This single-step diffusion model could enhance design tools, enabling quicker content creation and potentially supporting advancements in drug discovery and 3D modeling, where promptness and efficacy are key.

Distribution dreams

DMD cleverly has two components. First, it uses a regression loss, which anchors the mapping to ensure a coarse organization of the space of images to make training more stable. Next, it uses a distribution matching loss, which ensures that the probability to generate a given image with the student model corresponds to its real-world occurrence frequency. To do this, it leverages two diffusion models that act as guides, helping the system understand the difference between real and generated images and making training the speedy one-step generator possible.

The system achieves faster generation by training a new network to minimize the distribution divergence between its generated images and those from the training dataset used by traditional diffusion models. “Our key insight is to approximate gradients that guide the improvement of the new model using two diffusion models,” says Yin. “In this way, we distill the knowledge of the original, more complex model into the simpler, faster one, while bypassing the notorious instability and mode collapse issues in GANs.” 

Yin and colleagues used pre-trained networks for the new student model, simplifying the process.

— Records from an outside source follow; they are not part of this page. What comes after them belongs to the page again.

theorem test_cancel_ready : cancelS.net[0]? = some (msg (.cancel 9)) ∧ cancelS.waits.find? (·.id = 9) = some wait9 ∧ cancelS.homeDown 0x1008000 = false ∧
    (∃ kv ∈ cancelS.hbm, kv.2.holdsWait 9 = true) ∧ cancelLate.net[0]? = some (msg (.cancel 9)) ∧ (∀ kv ∈ cancelLate.hbm, kv.2.holdsWait 9 = false) := by
  decide +kernel

def replyS (b : Bool) : State := waitS [{ msg (.wait 9) with reply := some (.waited b) }]

theorem test_wait_reply_ready : ∀ b : Bool, (replyS b).net[0]? = some { msg (.wait 9) with reply := some (.waited b) } ∧
    (replyS b).waits.find? (·.id = 9) = some wait9 ∧ ((replyS b).core 0).lcore = some 0 ∧ (((replyS b).core 0).wg 0).map (·.state) = some .resident := by
  decide +kernel

/-- The workgroup was evicted and is switched out. -/
def evictS : State := w0 (replyS true) fun y =>
  { y with lcore := none, saved := [(0, some { wgs := y.wgs.map (fun kv => (kv.1, kv.2.map (fun g => { g with state := .evictedWaiting }))) })], wgs := [] }

theorem test_wake_ready : evictS.net[0]? = some { msg (.wait 9) with reply := some (.waited true) } ∧ evictS.waits.find? (·.id = 9) = some wait9 ∧
    (evictS.findWg 0 0 0).map (·.state) = some .evictedWaiting := by decide +kernel

def stealS (l : Option (List (Nat × Nat))) (r : Option Reply) : State := netS [{ msg (.steal 1 3 l) with reply := r }]

theorem test_steal_ready : (stealS none none).net[0]? = some (msg (.steal 1 3 none)) ∧ (stealS (some []) none).net[0]? = some (msg (.steal 1 3 (some []))) ∧
    (stealS (some []) (some (.value 0))).net[0]? = some { msg (.steal 1 3 (some [])) with reply := some (.value 0) } ∧
    ((stealS none none).core 0).lcore = some 0 ∧ (msg (.steal 1 3 none)).ctx = (stealS none none).coreCtx 0 := by decide +kernel

def arrivalS : State := netS [msg (.arrive 1 15 1 0)]

theorem test_arrival_ready : arrivalS.net[0]? = some (msg (.arrive 1 15 1 0)) := by decide +kernel


/-! ### Hypotheses that hold: events of bags -/

/-- A request of the lane thread for the bag at 0x20000, in flight. -/
def bmsg (r : Req) : Msg := { who := lane0, ctx := 1, gen := 0, va := 0x20000, pa := 0x3000000, req := r, hw := 0 }

/-- The bag is b, and the request is in flight. -/
def bagS (b : Bag) (r : Req) : State := { rv with bags := [b], net := [bmsg r] }

theorem atHome_bagS (b : Bag) (r : Req) : atHome (bagS b r) 0 (bmsg r) := by
  refine ⟨rfl, rfl, rfl, ?_, ?_⟩
  · show State.homeDown rv 0x3000000 = false
    decide +kernel
  · intro o ho; cases ho

/-- A sealed bag, one whose shares are full, one with a record in slot 0 of share 1, and one with a worker. -/
def sealedBag : Bag := { bag0 with sealed := true, work := false }
def fullBag : Bag := { bag0 with counts := [(0, 4), (1, 4)], total := 8 }
def oneBag : Bag := { bag0 with counts := [(1, 1)], total := 1, shares := [(1, { slots := [(0, some 0)], serial := 1 })] }
def plainBag : Bag := { bag0 with work := false }
def fullPlain : Bag := { fullBag with work := false }
def workBag0 : Bag := { bag0 with workers := [{ who := lane0, member := true, claims := 0, parked := none }] }

/-- Putting is refused, finds no room, or finds room in the share of its key (a work bag) or of its hash (another bag). -/
theorem test_put_home_ready :
    (bagS sealedBag (.put 3 [1, 2])).bagAt 1 0x20000 = some sealedBag ∧ (sealedBag.sealed = true ∧ sealedBag.work = false) ∧
    (bagS fullBag (.put 3 [1, 2])).bagAt 1 0x20000 = some fullBag ∧ fullBag.cap ≤ fullBag.countOf ((3 : Word).toNat % 2 ^ fullBag.logb) ∧
    (bagS fullPlain (.put 3 [1, 2])).bagAt 1 0x20000 = some fullPlain ∧ (∀ i < 2 ^ fullPlain.logb, fullPlain.cap ≤ fullPlain.countOf i) ∧
    fullBag.sealed = false ∧ fullBag.quiescent = false ∧ fullPlain.sealed = false ∧ fullPlain.quiescent = false ∧ fullBag.logb ≤ 12 ∧
    (bagS oneBag (.put 3 [1, 2])).bagAt 1 0x20000 = some oneBag ∧ oneBag.headerPa % 4 = 0 ∧ 1 = (3 : Word).toNat % 2 ^ oneBag.logb ∧
    oneBag.countOf 1 < oneBag.cap ∧ ((1 : Nat) < oneBag.cap ∧ ¬slotTaken oneBag 1 1) ∧ oneBag.sealed = false ∧ oneBag.quiescent = false ∧
    (bagS plainBag (.put 3 [1, 2])).bagAt 1 0x20000 = some plainBag ∧
    (((3 : Word) * 0x9E3779B1) >>> (32 - plainBag.logb)).toNat = 1 ∧ plainBag.countOf 1 < plainBag.cap ∧
    (∀ i < 2 ^ plainBag.logb, plainBag.countOf 1 ≤ plainBag.countOf i + plainBag.thresh) := by
  simp only [slotTaken]; decide +kernel

/-- The hashed share of key 3 stands too far above share 0. -/
def farBag : Bag := { bag0 with work := false, cap := 8, counts := [(1, 5)], total := 5 }

theorem test_put_far_ready : (bagS farBag (.put 3 [1])).bagAt 1 0x20000 = some farBag ∧ ¬(∀ i < 2 ^ farBag.logb, farBag.countOf 1 ≤ farBag.countOf i + farBag.thresh) ∧
    (∀ i < 2 ^ farBag.logb, farBag.countOf i < farBag.cap → farBag.countOf 0 < farBag.countOf i ∨ (farBag.countOf 0 = farBag.countOf i ∧ 0 ≤ i)) ∧
    farBag.countOf 0 < farBag.cap := by decide +kernel

/-- The drained address is the first byte of the record in slot 0 of share 1, or of none. -/
def drainS (a : DWord) : State := { bagS oneBag .drain with net := [{ bmsg .drain with va := a }] }

theorem test_drain_ready : (drainS 0x40000).recordSlot 1 0x40000 = some (oneBag, 1, 0) ∧ (drainS 0x30000).recordSlot 1 0x30000 = none ∧
    (drainS 0x40000).net = [{ bmsg .drain with va := 0x40000 }] ∧ (drainS 0x40000).homeDown 0x3000000 = false := by decide +kernel

/-- Cursors of share 1 that are malformed, find the record, and find none. -/
theorem test_queries_home_ready : (bagS oneBag (.snapshot 0 1)).bagAt 1 0x20000 = some oneBag ∧ (1 : Word).toNat < 2 ^ oneBag.logb ∧
    (bagS oneBag (.next 0x1001 4 1)).bagAt 1 0x20000 = some oneBag ∧ ¬((0x1001 : Word).toNat / 4096 % 65536 = 0) ∧
    (let from_ := (4 : Word).toNat / 65536
     (1 : Word).toNat / 4096 % 65536 = 0 ∧ (1 : Word).toNat % 4096 < 2 ^ oneBag.logb ∧ from_ = 0 ∧ (4 : Word).toNat % 65536 = 4 ∧
     ((oneBag.share 1).serial - (1 : Word)).toNat < 2 ^ 30 ∧
     SMap.get none 0 (oneBag.share 1).slots = some (0 : Word) ∧ 1 ≤ ((1 : Word) - 0).toNat ∧ ((1 : Word) - 0).toNat < 2 ^ 31) ∧
    ((0x00010004 : Word).toNat / 65536 = 1 ∧ (0x00010004 : Word).toNat % 65536 = 4 ∧ ∀ j, 1 ≤ j → j < 4 → SMap.get none j (oneBag.share 1).slots = none) ∧
    (bagS oneBag (.count none)).bagAt 1 0x20000 = some oneBag ∧ (bagS oneBag (.count (some 1))).bagAt 1 0x20000 = some oneBag ∧
    (bagS oneBag (.grow 4)).bagAt 1 0x20000 = some oneBag ∧ (4 : Word).toNat ≤ oneBag.cap ∧ oneBag.cap < (8 : Word).toNat ∧ (8 : Word).toNat ≤ oneBag.limit ∧
    oneBag.limit < 65536 ∧ oneBag.limit < (9 : Word).toNat := by
  refine ⟨by decide +kernel, by decide +kernel, by decide +kernel, by decide +kernel, by decide +kernel, ⟨by decide +kernel, by decide +kernel, ?_⟩,
    by decide +kernel, by decide +kernel, by decide +kernel, by decide +kernel, by decide +kernel, by decide +kernel, by decide +kernel, by decide +kernel⟩
  intro j h h'
  have : j = 1 ∨ j = 2 ∨ j = 3 := by omega
  rcases this with rfl | rfl | rfl <;> decide +kernel

theorem test_seal_free_ready : (bagS oneBag .seal).bagAt 1 0x20000 = some oneBag ∧ (bagS { oneBag with freed := true } .seal).bagAt 1 0x20000 = none ∧
    (∃ l ∈ ((bagS oneBag .free).ctx 1).launches, l.state ≠ .done ∧ (bmsg .free).va ∈ l.bags ∧ (bmsg .free).va ≠ 0) := by decide +kernel

/-- No launch stands. -/
def freeS (b : Bag) : State := (bagS b .free).modCtx 1 fun x => { x with launches := [] }

theorem test_free_ready : (freeS oneBag).net = [bmsg .free] ∧ ((freeS oneBag).ctx 1).launches = [] ∧ (freeS oneBag).bagAt 1 0x20000 = some oneBag ∧
    (freeS { oneBag with freed := true }).bagAt 1 0x20000 = none ∧ (freeS oneBag).homeDown 0x3000000 = false := by decide +kernel

/-- A descriptor of a bag whose area is 0 fails with 2, one with a reserved bit with 1. -/
theorem test_make_bad_ready : ((bagS oneBag (.make [])).checkBag 1 [0x20000, 0, 0, 0, 0, 0x00010001, 0, 0]).1 = 2 ∧
    ((bagS oneBag (.make [])).checkBag 1 [0x20000, 0, 0x30000, 0, 1, 0x00010001, 0, 0]).1 = 1 := by decide +kernel

/-- A quiescing work bag: its last worker waits. -/
def lastBag : Bag := { workBag0 with sealed := true }

theorem test_workers_home_ready : (bagS workBag0 .enter).bagAt 1 0x20000 = some workBag0 ∧ (bagS workBag0 .leave).bagAt 1 0x20000 = some workBag0 ∧
    (bagS oneBag (.await 1)).bagAt 1 0x20000 = some oneBag ∧ oneBag.quiescent = false ∧ 0 < oneBag.total ∧ 0 < oneBag.countOf (1 : Word).toNat ∧
    (bagS workBag0 (.await 1)).bagAt 1 0x20000 = some workBag0 ∧ workBag0.sealed = false ∧ workBag0.countOf (1 : Word).toNat = 0 ∧
    (bagS lastBag (.await 1)).bagAt 1 0x20000 = some lastBag ∧ lastBag.work = true ∧ lastBag.sealed = true ∧ lastBag.total = 0 ∧
    lastBag.claimed ≤ claimsOf lastBag lane0 ∧ lastBag.isMember lane0 = true ∧
    (∀ w ∈ lastBag.workers, w.member = true → w.who = lane0 ∨ w.parked.isSome) := by
  simp only [claimsOf]; decide +kernel

/-- The thread waits for its reply. -/
def bagReplyS (r : Req) (v : Reply) (p : Park) : State :=
  { (rv.modThread 0 0 0 fun t => { t with park := p }) with net := [{ bmsg r with reply := some v, load := some 7 }] }

def bagLoad : Load := { (default : Load) with id := 7, kind := .bag, who := lane0, size := 4, dest := some 63, data := none }

def countReplyS : State := w0 (bagReplyS (.count none) (.value 5) .none) fun y => { y with loads := [bagLoad] }

theorem test_bag_reply_ready : laneHere (bagReplyS (.put 3 []) .placed (.staithe 7)) lane0 0 0 0 0 ∧
    ((bagReplyS (.put 3 []) .placed (.staithe 7)).thread 0 0 0).park = .staithe 7 ∧
    ((bagReplyS (.await 1) (.value 1) (.wqwait 0 7)).thread 0 0 0).park = .wqwait 0 7 ∧
    ((bagReplyS (.grow 4) (.value 0) (.staithe 0)).thread 0 0 0).park = .staithe 0 ∧
    ((countReplyS).core 0).loads.filter (fun p => p.kind == .bag && p.who == lane0 && some p.id == some 7) = [bagLoad] ∧
    bagLoad.size = 4 ∧ bagLoad.pred = 0 ∧ bagLoad.scope = 0 ∧ bagLoad.signed = false := by
  refine ⟨⟨0, rfl, by decide +kernel, (((bagReplyS (.put 3 []) .placed (.staithe 7)).core 0).wg 0).getD default, by decide +kernel, by decide +kernel⟩,
    by decide +kernel⟩
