/-- R79: HUNPACK.d reads bytes 0 to 19 of its buffer into the five header registers, little-endian, whatever RX_LEN is,
and changes nothing else but the error registers. -/
def Obligations.HunpackReadsTheHeaderBytes : Prop :=
  ∀ (d : Dir) (s : State), ∃ h : HeaderRegs,
    exec (forDir d .hunpackTx .hunpackRx) s = .next { s with hdr := h, err := 0, errInfo := 0 } ∧
    ∀ k, k < 4 →
      h.seq.extractLsb' (8 * k) 8 = s.byteAt d k ∧
      h.flags.extractLsb' (8 * k) 8 = s.byteAt d (4 + k) ∧
      h.cksum.extractLsb' (8 * k) 8 = s.byteAt d (8 + k) ∧
      h.w3.extractLsb' (8 * k) 8 = s.byteAt d (12 + k) ∧
      h.w4.extractLsb' (8 * k) 8 = s.byteAt d (16 + k)

/-- R79: HPACK.d then HUNPACK.d leaves every HDR register unchanged, and HUNPACK.d then HPACK.d leaves bytes 0 to 19 (and
every other byte) reading as before. -/
def Obligations.HeaderRoundTrips : Prop :=
  ∀ (d : Dir) (s t u : State),
    (exec (forDir d .hpackTx .hpackRx) s = .next t → exec (forDir d .hunpackTx .hunpackRx) t = .next u →
      u.hdr = s.hdr) ∧
    (exec (forDir d .hunpackTx .hunpackRx) s = .next t → exec (forDir d .hpackTx .hpackRx) t = .next u →
      ∀ (e : Dir) (a : Nat), u.byteAt e a = s.byteAt e a)

/-- R80: FPACK.d writes the four fragment registers, each little-endian, to the 16 bytes at ARG0 when they fit in the
buffer (the sum does not wrap), every other byte of both buffers reading as before and nothing else changing but the
error registers; otherwise it raises RANGE(ARG0). -/
def Obligations.FpackWritesTheFragmentHeader : Prop :=
  ∀ (d : Dir) (s : State),
    (s.arg0.toNat + 16 ≤ 65555 → ∃ t, exec (forDir d .fpackTx .fpackRx) s = .next t ∧
      (∀ k, k < 4 → t.byteAt d (s.arg0.toNat + k) = s.frg.seq.extractLsb' (8 * k) 8) ∧
      (∀ k, k < 4 → t.byteAt d (s.arg0.toNat + 4 + k) = s.frg.id.extractLsb' (8 * k) 8) ∧
      (∀ k, k < 4 → t.byteAt d (s.arg0.toNat + 8 + k) = s.frg.w2.extractLsb' (8 * k) 8) ∧
      (∀ k, k < 4 → t.byteAt d (s.arg0.toNat + 12 + k) = s.frg.w3.extractLsb' (8 * k) 8) ∧
      (∀ (e : Dir) (a : Nat), e ≠ d ∨ a < s.arg0.toNat ∨ s.arg0.toNat + 16 ≤ a → t.byteAt e a = s.byteAt e a) ∧
      { t with txBuf := s.txBuf, rxBuf := s.rxBuf } = { s with err := 0, errInfo := 0 }) ∧
    (65555 < s.arg0.toNat + 16 → exec (forDir d .fpackTx .fpackRx) s =
      .next { s with err := 6, errInfo := s.arg0, errSticky := s.errSticky ||| 0x0040 })

/-- R81: FUNPACK.d reads the 16 bytes at ARG0 into the four fragment registers, little-endian, when they fit in the
buffer, and changes nothing else but the error registers; otherwise it raises RANGE(ARG0). -/
def Obligations.FunpackReadsTheFragmentHeader : Prop :=
  ∀ (d : Dir) (s : State),
    (s.arg0.toNat + 16 ≤ 65555 → ∃ g : FragmentRegs,
      exec (forDir d .funpackTx .funpackRx) s = .next { s with frg := g, err := 0, errInfo := 0 } ∧
      ∀ k, k < 4 →
        g.seq.extractLsb' (8 * k) 8 = s.byteAt d (s.arg0.toNat + k) ∧
        g.id.extractLsb' (8 * k) 8 = s.byteAt d (s.arg0.toNat + 4 + k) ∧
        g.w2.extractLsb' (8 * k) 8 = s.byteAt d (s.arg0.toNat + 8 + k) ∧
        g.w3.extractLsb' (8 * k) 8 = s.byteAt d (s.arg0.toNat + 12 + k)) ∧
    (65555 < s.arg0.toNat + 16 → exec (forDir d .funpackTx .funpackRx) s =
      .next { s with err := 6, errInfo := s.arg0, errSticky := s.errSticky ||| 0x0040 })

/-- R81: FPACK.d then FUNPACK.d at the same address leaves the FRG registers unchanged (on the error path too: both raise
RANGE). -/
def Obligations.FragmentHeaderRoundTrips : Prop :=
  ∀ (d : Dir) (s t u : State),
    exec (forDir d .fpackTx .fpackRx) s = .next t → exec (forDir d .funpackTx .funpackRx) t = .next u →
    u.frg = s.frg ∧ u.err = t.err

/-! ### Hashes -/

/-- R82: HASH32.d puts the hash of the ARG1 bytes at ARG0 into RES when the range lies in the buffer, and changes nothing
else but the error registers; otherwise it raises RANGE(ARG0). -/
def Obligations.Hash32HashesTheRange : Prop :=
  ∀ (d : Dir) (s : State),
    (s.arg0.toNat + s.arg1.toNat ≤ 65555 → exec (forDir d .hash32Tx .hash32Rx) s =
      .next { s with
        res := hash32 (memRead (s.byteAt d) s.arg0.toNat s.arg1.toNat), err := 0, errInfo := 0 }) ∧
    (65555 < s.arg0.toNat + s.arg1.toNat → exec (forDir d .hash32Tx .hash32Rx) s =
      .next { s with err := 6, errInfo := s.arg0, errSticky := s.errSticky ||| 0x0040 })

/-- R83, R77: HDRHASH.d puts the header hash of bytes 0 to 19 into RES, by the closed form in which the checksum field does
not occur, and changes nothing else but the error registers. -/
def Obligations.HdrhashIgnoresTheChecksumField : Prop :=
  ∀ (d : Dir) (s : State), exec (forDir d .hdrhashTx .hdrhashRx) s =
    .next { s with
      res := 0x00140000 + readLe32 (s.byteAt d) 0 + readLe32 (s.byteAt d) 4 + 0xBADD70DD
        + readLe32 (s.byteAt d) 12 + readLe32 (s.byteAt d) 16,
      err := 0, errInfo := 0 }

/-- R75: the hash by the rule's own indices: `n * 65536`, plus the little-endian words at 0, 4, 8 and so on, plus the 1 to 3
trailing bytes from bits [31:24] downward. -/
def Obligations.Hash32MatchesItsIndexForm : Prop :=
  ∀ s : List Byte,
    let q := s.length / 4
    hash32 s =
      BitVec.ofNat 32 (s.length * 65536)
      + wordSum ((List.range q).map fun i => readLe32 (fun o => s.getD o 0) (4 * i))
      + wordSum ((List.range (s.length % 4)).map fun t =>
          ((s.getD (4 * q + t) 0).zeroExtend 32 : Word) <<< (8 * (3 - t)))

/-- R76: the hash of the empty string is 0; over a first part of whole words the hash is additive, and after a first part
of any other length it need not be; the length term of a string of 65536 bytes wraps to 0. -/
def Obligations.Hash32IsAdditiveOverWholeWords : Prop :=
  hash32 [] = 0 ∧
  (∀ s t : List Byte, s.length % 4 = 0 → hash32 (s ++ t) = hash32 s + hash32 t) ∧
  (∀ r : Nat, r % 4 ≠ 0 → ∃ s t : List Byte, s.length = r ∧ hash32 (s ++ t) ≠ hash32 s + hash32 t) ∧
  (∀ s : List Byte, s.length = 65536 → hash32 s = hashFrom 0 s)

/-- R77: the header hash replaces the checksum field by SENTINEL, and by the hash's definition it is the closed sum, so two
20-byte headers that differ only in bytes 8 to 11 hash alike. -/
def Obligations.HeaderHashHasItsClosedForm : Prop :=
  ∀ hb : List Byte, hb.length = 20 →
    hdrHash Config.chip hb = hash32 (hb.take 8 ++ leBytes32 0xBADD70DD ++ hb.drop 12) ∧
    hdrHash Config.chip hb =
      0x00140000 + readLe32 (fun o => hb.getD o 0) 0 + readLe32 (fun o => hb.getD o 0) 4 + 0xBADD70DD
        + readLe32 (fun o => hb.getD o 0) 12 + readLe32 (fun o => hb.getD o 0) 16

/-! ### The walk and the payload hash -/

/-- R84, R85, R60: the walk over the section table is the pseudocode's walk, section list and failing address alike, for
every configuration, flags word, buffer and payload. -/
def Obligations.WalkFollowsThePseudocode : Prop :=
  ∀ (cfg : Config) (f : Word) (rd : Nat → Byte) (p len : Nat),
    walk cfg f rd p len = walkPseudocode cfg f rd p len

/-- R84, R85: the sections a successful walk returns lie inside the payload, in rising order and without overlap. -/
def Obligations.SectionsLieInOrderInsideThePayload : Prop :=
  ∀ (cfg : Config) (f : Word) (rd : Nat → Byte) (p len : Nat) (secs : List Section),
    walk cfg f rd p len = .ok secs →
    (∀ x ∈ secs, p ≤ x.addr ∧ x.addr + x.len ≤ p + len) ∧
    secs.Pairwise (fun x y => x.addr + x.len ≤ y.addr)

/-- R86, R59: flag bits that the walk does not test select nothing: two flags words that agree on the thirteen section
flags give the same walk, and the walk reads no byte outside the payload. -/
def Obligations.UntestedFlagsAndOuterBytesDoNotMatter : Prop :=
  ∀ (f g : Word) (rd rd' : Nat → Byte) (p len : Nat),
    f &&& 0x0F4D7104 = g &&& 0x0F4D7104 → (∀ x, p ≤ x → x < p + len → rd x = rd' x) →
    walk Config.chip f rd p len = walk Config.chip g rd' p len

/-- R88: without fragment blocks, the sum of the sections' hashes equals the hash of the whole optional-section region
taken as one string (CR_LEN is a multiple of 4). -/
def Obligations.SectionHashesSumToTheRegionHash : Prop :=
  ∀ (f : Word) (rd : Nat → Byte) (p len : Nat) (secs : List Section),
    f &&& 0x00000004 = 0 → walk Config.chip f rd p len = .ok secs →
    sumHashes Config.chip rd secs = hash32 (memRead rd p (totalLength secs))

/-- R91, R87: PAYHASH.d puts the wrapping sum of the hashes of the sections that ARG0 selects in the ARG2 bytes at ARG1
into RES, and changes nothing else but the error registers; a range past the buffer raises RANGE(ARG1), a payload that
does not hold the sections raises TRUNCATED at the failing address. -/
def Obligations.PayhashSumsTheSelectedSections : Prop :=
  ∀ (d : Dir) (s : State),
    (s.arg1.toNat + s.arg2.toNat ≤ 65555 →
      (∀ secs, walkPseudocode Config.chip s.arg0 (s.byteAt d) s.arg1.toNat s.arg2.toNat = .ok secs →
        exec (forDir d .payhashTx .payhashRx) s =
          .next { s with
            res := sectionHashSum (s.byteAt d) secs, err := 0, errInfo := 0 }) ∧
      (∀ o, walkPseudocode Config.chip s.arg0 (s.byteAt d) s.arg1.toNat s.arg2.toNat = .error o →
        exec (forDir d .payhashTx .payhashRx) s =
          .next { s with err := 4, errInfo := BitVec.ofNat 32 o, errSticky := s.errSticky ||| 0x0010 })) ∧
    (65555 < s.arg1.toNat + s.arg2.toNat → exec (forDir d .payhashTx .payhashRx) s =
      .next { s with err := 6, errInfo := s.arg1, errSticky := s.errSticky ||| 0x0040 })

/-! ### Framing -/

/-- R92, R89, R90: TXFRAME, when the payload holds the sections the transmitted flags select. `enc` says that both ciphers
are present and the requested flags meet no HS_MASK bit; the flags are the requested ones with FLAG_ENCRYPTED_CHECKSUM
forced to `enc`; the checksum is the header hash plus the payload hash, XORed with the current TX key when `enc`. The
twenty header bytes, TX_LEN, the HDR registers, TX_SEQ, LAST_TX_ENC, the TX cipher, RES and the error registers change;
nothing else does. -/
def Obligations.TxframeBuildsTheDatagram : Prop :=
  ∀ (s : State) (enc : Bool) (f : Word) (secs : List Section),
    (enc = true ↔ s.txCipher.isSome = true ∧ s.rxCipher.isSome = true ∧ s.hdr.flags &&& 0x000D0000 = 0) →
    f = (if enc then s.hdr.flags ||| 0x00000002 else s.hdr.flags &&& ~~~0x00000002) →
    walkPseudocode Config.chip f (s.byteAt .tx) 20 s.txPlen.toNat = .ok secs →
    ∃ (t : State) (ck : Word),
      exec .txframe s = .next t ∧
      (let hh := 0x00140000 + s.txSeq + f + 0xBADD70DD + (hdrTime s.hdr ++ s.clientId) + (hdrIter s.hdr ++ s.txPlen)
       let ph := sectionHashSum (s.byteAt .tx) secs
       (enc = false → ck = hh + ph) ∧
       (enc = true → ∃ c, s.txCipher = some c ∧ ck = hh + (ph ^^^ peek c))) ∧
      t.hdr = { seq := s.txSeq, flags := f, cksum := ck,
                w3 := hdrTime s.hdr ++ s.clientId, w4 := hdrIter s.hdr ++ s.txPlen } ∧
      readHeader (t.byteAt .tx) 0 = t.hdr ∧
      (∀ a, 20 ≤ a → t.byteAt .tx a = s.byteAt .tx a) ∧
      t.txLen.toNat = 20 + s.txPlen.toNat ∧ t.txSeq = s.txSeq + 1 ∧ t.lastTxEnc = enc ∧
      t.txCipher = (if enc then s.txCipher.map advance else s.txCipher) ∧ t.res = ck ∧
      { t with txBuf := s.txBuf, txLen := s.txLen, hdr := s.hdr, txSeq := s.txSeq, lastTxEnc := s.lastTxEnc,
               txCipher := s.txCipher, res := s.res } = { s with err := 0, errInfo := 0 }

/-- R92, R99, R8: TXFRAME's errors: TRUNCATED at the failing address when the payload does not hold the sections, and,
with a buffer too small for the datagram, RANGE(TX_PLEN); nothing but the error registers changes. -/
def Obligations.TxframeErrorsLeaveTheSession : Prop :=
  (∀ (s : State) (enc : Bool) (f : Word) (o : Nat),
    (enc = true ↔ s.txCipher.isSome = true ∧ s.rxCipher.isSome = true ∧ s.hdr.flags &&& 0x000D0000 = 0) →
    f = (if enc then s.hdr.flags ||| 0x00000002 else s.hdr.flags &&& ~~~0x00000002) →
    walkPseudocode Config.chip f (s.byteAt .tx) 20 s.txPlen.toNat = .error o →
    exec .txframe s = .next { s with err := 4, errInfo := BitVec.ofNat 32 o, errSticky := s.errSticky ||| 0x0010 }) ∧
  (∀ (cfg : Config) (s : State), cfg.wf = true → cfg.bufSize < 20 + s.txPlen.toNat →
    runCommand cfg (txframeBody cfg) s =
      .next { s with err := 6, errInfo := s.txPlen.zeroExtend 32, errSticky := s.errSticky ||| 0x0040 })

By copying and fine-tuning parameters from the original models, the team achieved fast training convergence of the new model, which is capable of producing high-quality images with the same architectural foundation. “This enables combining with other system optimizations based on the original architecture to further accelerate the creation process,” adds Yin. 

When put to the test against the usual methods, using a wide range of benchmarks, DMD showed consistent performance. On the popular benchmark of generating images based on specific classes on ImageNet, DMD is the first one-step diffusion technique that churns out pictures pretty much on par with those from the original, more complex models, rocking a super-close Fréchet inception distance (FID) score of just 0.3, which is impressive, since FID is all about judging the quality and diversity of generated images. Furthermore, DMD excels in industrial-scale text-to-image generation and achieves state-of-the-art one-step generation performance. There’s still a slight quality gap when tackling trickier text-to-image applications, suggesting there’s a bit of room for improvement down the line. 

Additionally, the performance of the DMD-generated images is intrinsically linked to the capabilities of the teacher model used during the distillation process. In the current form, which uses Stable Diffusion v1.5 as the teacher model, the student inherits limitations such as rendering detailed depictions of text and small faces, suggesting that DMD-generated images could be further enhanced by more advanced teacher models. 

“Decreasing the number of iterations has been the Holy Grail in diffusion models since their inception,” says Fredo Durand, MIT professor of electrical engineering and computer science, CSAIL principal investigator, and a lead author on the paper. “We are very excited to finally enable single-step image generation, which will dramatically reduce compute costs and accelerate the process.” 

“Finally, a paper that successfully combines the versatility and high visual quality of diffusion models with the real-time performance of GANs,” says Alexei Efros, a professor of electrical engineering and computer science at the University of California at Berkeley who was not involved in this study. “I expect this work to open up fantastic possibilities for high-quality real-time visual editing.” 

Yin and Durand’s fellow authors are MIT electrical engineering and computer science professor and CSAIL principal investigator William T. Freeman, as well as Adobe research scientists Michaël Gharbi SM ’15, PhD ’18; Richard Zhang; Eli Shechtman; and Taesung Park. Their work was supported, in part, by U.S. National Science Foundation grants (including one for the Institute for Artificial Intelligence and Fundamental Interactions), the Singapore Defense Science and Technology Agency, and by funding from Gwangju Institute of Science and Technology and Amazon. Their work will be presented at the Conference on Computer Vision and Pattern Recognition in June.

New algorithm unlocks high-resolution insights for computer vision

Imagine yourself glancing at a busy street for a few moments, then trying to sketch the scene you saw from memory. Most people could draw the rough positions of the major objects like cars, people, and crosswalks, but almost no one can draw every detail with pixel-perfect accuracy. The same is true for most modern computer vision algorithms: They are fantastic at capturing high-level details of a scene, but they lose fine-grained details as they process information.

Now, MIT researchers have created a system called “FeatUp” that lets algorithms capture all of the high- and low-level details of a scene at the same time — almost like Lasik eye surgery for computer vision.

When computers learn to “see” from looking at images and videos, they build up “ideas” of what’s in a scene through something called “features.” To create these features, deep networks and visual foundation models break down images into a grid of tiny squares and process these squares as a group to determine what’s going on in a photo. Each tiny square is usually made up of anywhere from 16 to 32 pixels, so the resolution of these algorithms is dramatically smaller than the images they work with. In trying to summarize and understand photos, algorithms lose a ton of pixel clarity. 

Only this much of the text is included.